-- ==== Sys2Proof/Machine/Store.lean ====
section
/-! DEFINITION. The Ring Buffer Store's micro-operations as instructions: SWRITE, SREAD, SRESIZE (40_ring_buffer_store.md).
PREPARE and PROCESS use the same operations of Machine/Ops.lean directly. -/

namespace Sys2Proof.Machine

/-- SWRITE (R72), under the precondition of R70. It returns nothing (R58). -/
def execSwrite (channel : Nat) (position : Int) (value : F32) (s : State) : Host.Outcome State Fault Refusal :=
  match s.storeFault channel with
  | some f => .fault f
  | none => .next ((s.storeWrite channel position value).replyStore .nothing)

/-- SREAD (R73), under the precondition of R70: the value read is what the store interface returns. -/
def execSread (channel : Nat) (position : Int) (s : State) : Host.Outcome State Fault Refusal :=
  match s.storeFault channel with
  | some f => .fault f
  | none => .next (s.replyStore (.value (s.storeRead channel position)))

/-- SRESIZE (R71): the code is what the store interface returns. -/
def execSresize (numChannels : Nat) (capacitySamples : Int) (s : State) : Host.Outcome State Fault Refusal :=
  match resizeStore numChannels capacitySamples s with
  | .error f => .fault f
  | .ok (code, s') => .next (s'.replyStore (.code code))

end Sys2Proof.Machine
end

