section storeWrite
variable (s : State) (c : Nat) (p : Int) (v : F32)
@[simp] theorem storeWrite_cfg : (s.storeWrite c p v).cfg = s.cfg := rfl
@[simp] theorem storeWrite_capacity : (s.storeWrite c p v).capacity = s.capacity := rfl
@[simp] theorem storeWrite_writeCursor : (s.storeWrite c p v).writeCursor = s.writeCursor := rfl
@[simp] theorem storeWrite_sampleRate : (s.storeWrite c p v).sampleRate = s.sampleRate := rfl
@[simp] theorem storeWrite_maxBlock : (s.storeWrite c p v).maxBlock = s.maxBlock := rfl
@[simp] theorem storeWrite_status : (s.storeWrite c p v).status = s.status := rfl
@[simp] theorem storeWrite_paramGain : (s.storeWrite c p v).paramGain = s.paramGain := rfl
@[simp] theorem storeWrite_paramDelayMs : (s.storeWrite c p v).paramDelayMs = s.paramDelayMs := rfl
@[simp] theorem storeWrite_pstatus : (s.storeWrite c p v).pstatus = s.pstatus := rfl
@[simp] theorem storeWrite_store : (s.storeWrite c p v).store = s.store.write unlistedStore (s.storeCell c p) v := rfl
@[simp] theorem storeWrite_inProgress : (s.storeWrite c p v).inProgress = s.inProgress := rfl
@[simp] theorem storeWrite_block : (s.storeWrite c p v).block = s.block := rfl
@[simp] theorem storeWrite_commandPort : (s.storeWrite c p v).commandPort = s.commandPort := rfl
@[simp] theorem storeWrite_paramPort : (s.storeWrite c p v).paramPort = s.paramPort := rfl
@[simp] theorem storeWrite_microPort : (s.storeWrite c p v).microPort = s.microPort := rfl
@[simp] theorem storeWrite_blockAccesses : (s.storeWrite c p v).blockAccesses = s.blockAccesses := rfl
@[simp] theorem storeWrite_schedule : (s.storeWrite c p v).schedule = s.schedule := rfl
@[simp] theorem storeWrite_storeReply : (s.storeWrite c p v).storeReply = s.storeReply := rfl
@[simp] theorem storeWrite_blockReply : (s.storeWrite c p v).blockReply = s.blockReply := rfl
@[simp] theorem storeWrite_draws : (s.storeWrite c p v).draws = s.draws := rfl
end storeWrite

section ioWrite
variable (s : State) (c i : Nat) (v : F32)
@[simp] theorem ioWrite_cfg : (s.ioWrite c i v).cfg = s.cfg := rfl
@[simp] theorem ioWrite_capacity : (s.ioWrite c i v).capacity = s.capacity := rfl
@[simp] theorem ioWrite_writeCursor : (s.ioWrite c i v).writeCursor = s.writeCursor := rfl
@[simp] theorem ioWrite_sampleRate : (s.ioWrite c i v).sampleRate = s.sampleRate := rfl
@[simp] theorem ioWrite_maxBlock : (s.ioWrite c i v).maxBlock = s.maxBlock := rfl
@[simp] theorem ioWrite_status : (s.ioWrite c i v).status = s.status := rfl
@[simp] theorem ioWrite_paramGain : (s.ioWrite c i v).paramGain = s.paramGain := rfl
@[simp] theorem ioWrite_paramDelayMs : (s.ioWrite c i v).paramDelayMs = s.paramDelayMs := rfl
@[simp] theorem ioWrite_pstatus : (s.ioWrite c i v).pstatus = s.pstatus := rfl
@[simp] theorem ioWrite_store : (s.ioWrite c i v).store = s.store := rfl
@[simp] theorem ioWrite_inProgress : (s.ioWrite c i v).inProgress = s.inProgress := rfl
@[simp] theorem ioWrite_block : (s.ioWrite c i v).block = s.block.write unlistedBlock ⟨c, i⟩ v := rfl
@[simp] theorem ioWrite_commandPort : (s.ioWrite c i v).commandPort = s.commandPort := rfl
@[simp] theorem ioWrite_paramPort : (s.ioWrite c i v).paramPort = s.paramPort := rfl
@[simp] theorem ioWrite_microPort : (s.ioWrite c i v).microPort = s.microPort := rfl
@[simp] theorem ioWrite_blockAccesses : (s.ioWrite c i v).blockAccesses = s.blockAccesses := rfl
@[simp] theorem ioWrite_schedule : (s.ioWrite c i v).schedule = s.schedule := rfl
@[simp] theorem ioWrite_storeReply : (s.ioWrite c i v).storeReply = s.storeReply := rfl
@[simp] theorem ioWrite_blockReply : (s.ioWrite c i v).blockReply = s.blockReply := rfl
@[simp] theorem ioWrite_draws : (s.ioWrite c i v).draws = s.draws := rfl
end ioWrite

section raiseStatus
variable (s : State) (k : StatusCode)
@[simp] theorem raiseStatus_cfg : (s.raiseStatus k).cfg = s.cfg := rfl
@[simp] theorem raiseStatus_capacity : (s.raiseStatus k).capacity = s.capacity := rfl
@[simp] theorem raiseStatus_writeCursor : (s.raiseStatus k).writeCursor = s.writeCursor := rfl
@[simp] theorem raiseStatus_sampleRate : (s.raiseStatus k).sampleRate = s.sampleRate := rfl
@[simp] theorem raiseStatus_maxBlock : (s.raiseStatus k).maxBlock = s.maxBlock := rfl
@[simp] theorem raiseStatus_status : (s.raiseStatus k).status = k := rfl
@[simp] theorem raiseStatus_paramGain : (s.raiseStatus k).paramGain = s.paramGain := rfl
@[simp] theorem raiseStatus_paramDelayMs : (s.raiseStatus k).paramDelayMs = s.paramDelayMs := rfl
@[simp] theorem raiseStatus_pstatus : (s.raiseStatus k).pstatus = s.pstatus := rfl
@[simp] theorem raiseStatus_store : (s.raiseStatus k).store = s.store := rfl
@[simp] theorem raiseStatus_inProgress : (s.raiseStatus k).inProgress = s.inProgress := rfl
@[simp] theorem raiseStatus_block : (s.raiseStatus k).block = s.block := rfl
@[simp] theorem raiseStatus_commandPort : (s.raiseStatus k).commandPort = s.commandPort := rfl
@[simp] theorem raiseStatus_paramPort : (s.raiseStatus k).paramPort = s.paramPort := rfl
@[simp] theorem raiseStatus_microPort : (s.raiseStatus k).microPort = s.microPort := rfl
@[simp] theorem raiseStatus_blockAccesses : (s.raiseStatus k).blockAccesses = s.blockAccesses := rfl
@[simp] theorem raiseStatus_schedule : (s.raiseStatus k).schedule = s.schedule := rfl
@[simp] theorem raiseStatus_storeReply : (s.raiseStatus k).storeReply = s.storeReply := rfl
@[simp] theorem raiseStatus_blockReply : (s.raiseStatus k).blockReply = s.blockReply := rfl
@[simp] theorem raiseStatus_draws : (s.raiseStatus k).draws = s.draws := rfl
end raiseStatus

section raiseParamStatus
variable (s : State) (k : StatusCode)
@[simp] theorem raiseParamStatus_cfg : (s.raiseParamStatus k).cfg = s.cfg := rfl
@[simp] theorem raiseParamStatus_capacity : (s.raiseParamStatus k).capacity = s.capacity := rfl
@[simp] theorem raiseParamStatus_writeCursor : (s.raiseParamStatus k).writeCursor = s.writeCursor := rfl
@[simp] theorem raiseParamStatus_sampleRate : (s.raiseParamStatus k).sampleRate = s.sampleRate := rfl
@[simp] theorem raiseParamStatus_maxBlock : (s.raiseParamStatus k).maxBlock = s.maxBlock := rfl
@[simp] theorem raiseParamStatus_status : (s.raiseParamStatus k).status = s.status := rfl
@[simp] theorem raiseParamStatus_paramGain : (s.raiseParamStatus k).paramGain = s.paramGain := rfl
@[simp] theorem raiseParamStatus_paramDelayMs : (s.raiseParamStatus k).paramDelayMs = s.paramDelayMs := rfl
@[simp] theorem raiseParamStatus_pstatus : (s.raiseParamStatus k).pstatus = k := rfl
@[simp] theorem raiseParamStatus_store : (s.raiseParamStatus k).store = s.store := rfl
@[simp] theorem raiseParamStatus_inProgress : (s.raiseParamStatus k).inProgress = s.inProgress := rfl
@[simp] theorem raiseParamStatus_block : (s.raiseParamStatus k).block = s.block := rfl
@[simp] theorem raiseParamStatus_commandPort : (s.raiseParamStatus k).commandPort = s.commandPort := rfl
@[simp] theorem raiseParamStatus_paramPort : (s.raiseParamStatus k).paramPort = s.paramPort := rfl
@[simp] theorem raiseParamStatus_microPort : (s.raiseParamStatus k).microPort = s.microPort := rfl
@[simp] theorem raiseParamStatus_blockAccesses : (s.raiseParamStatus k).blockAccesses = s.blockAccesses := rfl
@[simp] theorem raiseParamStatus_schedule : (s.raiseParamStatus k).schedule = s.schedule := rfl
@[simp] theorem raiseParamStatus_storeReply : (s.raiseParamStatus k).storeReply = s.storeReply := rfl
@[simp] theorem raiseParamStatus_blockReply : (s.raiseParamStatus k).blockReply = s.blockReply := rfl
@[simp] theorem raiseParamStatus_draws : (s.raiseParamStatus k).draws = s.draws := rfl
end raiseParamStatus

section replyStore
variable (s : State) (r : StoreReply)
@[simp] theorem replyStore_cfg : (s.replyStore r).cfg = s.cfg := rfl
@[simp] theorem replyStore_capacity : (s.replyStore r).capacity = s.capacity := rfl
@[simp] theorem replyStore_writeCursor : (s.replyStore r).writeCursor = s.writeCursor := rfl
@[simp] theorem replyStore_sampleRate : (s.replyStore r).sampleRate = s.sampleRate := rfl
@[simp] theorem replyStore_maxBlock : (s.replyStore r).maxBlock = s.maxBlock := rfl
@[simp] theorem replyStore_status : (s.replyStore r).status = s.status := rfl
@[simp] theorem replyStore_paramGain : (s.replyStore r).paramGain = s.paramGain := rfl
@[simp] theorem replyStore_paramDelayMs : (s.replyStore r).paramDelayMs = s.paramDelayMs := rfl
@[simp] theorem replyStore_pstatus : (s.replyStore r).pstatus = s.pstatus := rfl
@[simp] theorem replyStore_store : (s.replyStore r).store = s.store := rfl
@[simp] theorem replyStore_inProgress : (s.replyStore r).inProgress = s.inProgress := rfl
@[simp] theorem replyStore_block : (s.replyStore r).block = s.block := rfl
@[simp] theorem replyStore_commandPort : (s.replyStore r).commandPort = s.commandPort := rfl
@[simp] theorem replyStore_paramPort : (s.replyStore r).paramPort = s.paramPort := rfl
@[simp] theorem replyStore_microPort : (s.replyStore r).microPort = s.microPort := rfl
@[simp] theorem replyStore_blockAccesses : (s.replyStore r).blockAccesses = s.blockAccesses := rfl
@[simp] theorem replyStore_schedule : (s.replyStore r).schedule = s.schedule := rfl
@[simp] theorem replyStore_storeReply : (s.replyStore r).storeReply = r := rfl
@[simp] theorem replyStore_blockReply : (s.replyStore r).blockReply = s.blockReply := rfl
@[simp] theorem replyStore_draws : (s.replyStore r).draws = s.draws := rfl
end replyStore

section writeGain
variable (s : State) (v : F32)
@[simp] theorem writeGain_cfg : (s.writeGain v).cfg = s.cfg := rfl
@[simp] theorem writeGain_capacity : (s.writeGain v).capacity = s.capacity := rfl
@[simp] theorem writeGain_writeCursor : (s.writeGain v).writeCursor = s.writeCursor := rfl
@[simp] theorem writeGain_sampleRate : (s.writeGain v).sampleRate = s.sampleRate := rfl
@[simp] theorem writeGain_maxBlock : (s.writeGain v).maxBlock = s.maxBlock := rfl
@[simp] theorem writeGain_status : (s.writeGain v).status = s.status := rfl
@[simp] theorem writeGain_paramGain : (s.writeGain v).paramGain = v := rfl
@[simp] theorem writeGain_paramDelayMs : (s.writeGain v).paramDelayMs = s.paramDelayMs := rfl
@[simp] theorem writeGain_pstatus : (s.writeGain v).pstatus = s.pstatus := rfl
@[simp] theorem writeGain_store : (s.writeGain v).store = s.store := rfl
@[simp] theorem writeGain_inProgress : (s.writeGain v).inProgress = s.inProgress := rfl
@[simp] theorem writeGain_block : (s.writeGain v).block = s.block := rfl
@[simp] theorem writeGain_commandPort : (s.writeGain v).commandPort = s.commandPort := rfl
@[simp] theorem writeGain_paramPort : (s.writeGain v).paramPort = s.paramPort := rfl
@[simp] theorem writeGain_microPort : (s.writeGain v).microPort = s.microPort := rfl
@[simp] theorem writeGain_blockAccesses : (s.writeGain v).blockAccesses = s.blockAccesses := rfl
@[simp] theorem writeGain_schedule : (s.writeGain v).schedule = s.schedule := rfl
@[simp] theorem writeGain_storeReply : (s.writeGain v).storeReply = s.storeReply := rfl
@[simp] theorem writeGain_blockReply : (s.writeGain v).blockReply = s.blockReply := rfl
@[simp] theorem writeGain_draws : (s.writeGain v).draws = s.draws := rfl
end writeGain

_WHAT YOU SHOULD DO_
Reproduce word for word the material above, beginning with the line that contains "def execSread (channel" and ending with the line that contains "p v).writeCursor = s.writeCursor := rfl".

_OUTPUT FOR THIS TASK_
def execSread (channel : Nat) (position : Int) (s : State) : Host.Outcome State Fault Refusal :=
  match s.storeFault channel with
  | some f => .fault f
  | none => .next (s.replyStore (.value (s.storeRead channel position)))

/-- SRESIZE (R71): the code is what the store interface returns. -/
def execSresize (numChannels : Nat) (capacitySamples : Int) (s : State) : Host.Outcome State Fault Refusal :=
  match resizeStore numChannels capacitySamples s with
  | .error f => .fault f
  | .ok (code, s') => .next (s'.replyStore (.code code))

end Sys2Proof.Machine
end

section storeWrite
variable (s : State) (c : Nat) (p : Int) (v : F32)
@[simp] theorem storeWrite_cfg : (s.storeWrite c p v).cfg = s.cfg := rfl
@[simp] theorem storeWrite_capacity : (s.storeWrite c p v).capacity = s.capacity := rfl
@[simp] theorem storeWrite_writeCursor : (s.storeWrite c p v).writeCursor = s.writeCursor := rfl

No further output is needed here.